/-- R50, R52, R95: a tick. In DETACHED, FORMATTING and SCANNING the epoch timer is held at 0; in every other state the
tick count increases, and at the prescaler returns to 0 with the counter increased unless it is at its maximum; a firing
falls due when the counter is increased to a non-zero reference with the fired indication clear. Every hold timer counts.
Model's choice: a firing that has fallen due is kept until EPOCH_TIMER makes it (assumption 16). -/
def Obligations.TickCountsTheTimers : Prop :=
  ∀ s : State,
    let held := s.window.map fun e =>
      match e.phase with
      | .held cause timer => { e with phase := .held cause { timer with elapsed := timer.elapsed + 1 } }
      | _ => e
    let t := s.log.timer
    let next (timer : EpochTimer) := exec .tick s = .next { s with log := { s.log with timer := timer }, window := held }
    let idle := s.log.engine = .detached ∨ s.log.engine = .formatting ∨ s.log.engine = .scanning
    (idle → next { ticks := 0, counter := 0, fired := false, due := none }) ∧
    (¬idle → t.ticks + 1 < s.log.policy.prescaler → next { t with ticks := t.ticks + 1 }) ∧
    (¬idle → s.log.policy.prescaler ≤ t.ticks + 1 → t.counter = 0xFFFFFFFF → next { t with ticks := 0 }) ∧
    (¬idle → s.log.policy.prescaler ≤ t.ticks + 1 → t.counter ≠ 0xFFFFFFFF → t.due = none →
      let fires := s.log.policy.reference ≠ 0 ∧ t.counter + 1 = s.log.policy.reference ∧ t.fired = false
      (fires → next { t with ticks := 0, counter := t.counter + 1, due := some (t.counter + 1) }) ∧
      (¬fires → next { t with ticks := 0, counter := t.counter + 1 }))

/-- R52, R42, R172: a firing of the epoch timer sets the fired indication and posts EPOCH_TIMER with the counter value;
then EVENT does nothing more, FREEZE sets the freeze flag, and CHECKPOINT acts as a CKPT strobe of source TIMER. Model's
choice: a firing that has fallen due is kept until this row makes it (assumption 16). -/
def Obligations.EpochTimerFires : Prop :=
  ∀ (s : State) (count : BitVec 32), s.log.timer.due = some count →
    let fired := s.events.post
      { kind := .epochTimer, epoch := s.log.currentEpoch, address := none, requester := none, detail := .number count }
    let log := { s.log with timer := { s.log.timer with fired := true, due := none } }
    (s.log.policy.timerAction = .event → exec .epochTimer s = .next { s with events := fired, log := log }) ∧
    (s.log.policy.timerAction = .freeze →
      exec .epochTimer s = .next { s with events := fired, log := { log with freeze := true } }) ∧
    (s.log.policy.timerAction = .checkpoint →
      (s.log.engine = .armed → exec .epochTimer s = .next
        { s with
          events := fired
          log := { log with
            engine := .checkpointing, reservedEpoch := some s.log.nextEpoch, nextEpoch := s.log.nextEpoch + 1 } }) ∧
      (s.log.engine ∈ [EngineState.checkpointing, .updating] → exec .epochTimer s = .next
        { s with events := fired, log := { log with checkpointLatch := true } }) ∧
      (s.log.engine ∉ [EngineState.armed, .checkpointing, .updating] → exec .epochTimer s = .next
        { s with
          log := log
          events := fired.post
            { kind := .checkpointIgnored, epoch := s.log.currentEpoch, address := none, requester := none,
              detail := .source .timer } }))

§ Task
Start at the line containing "(s.log.engine ∉ [EngineState.armed, .checkpointing, .updating]" and transcribe through the end of the entries. Please keep both ends and add nothing.

§ Expected output
      (s.log.engine ∉ [EngineState.armed, .checkpointing, .updating] → exec .epochTimer s = .next
        { s with
          log := log
          events := fired.post
            { kind := .checkpointIgnored, epoch := s.log.currentEpoch, address := none, requester := none,
              detail := .source .timer } }))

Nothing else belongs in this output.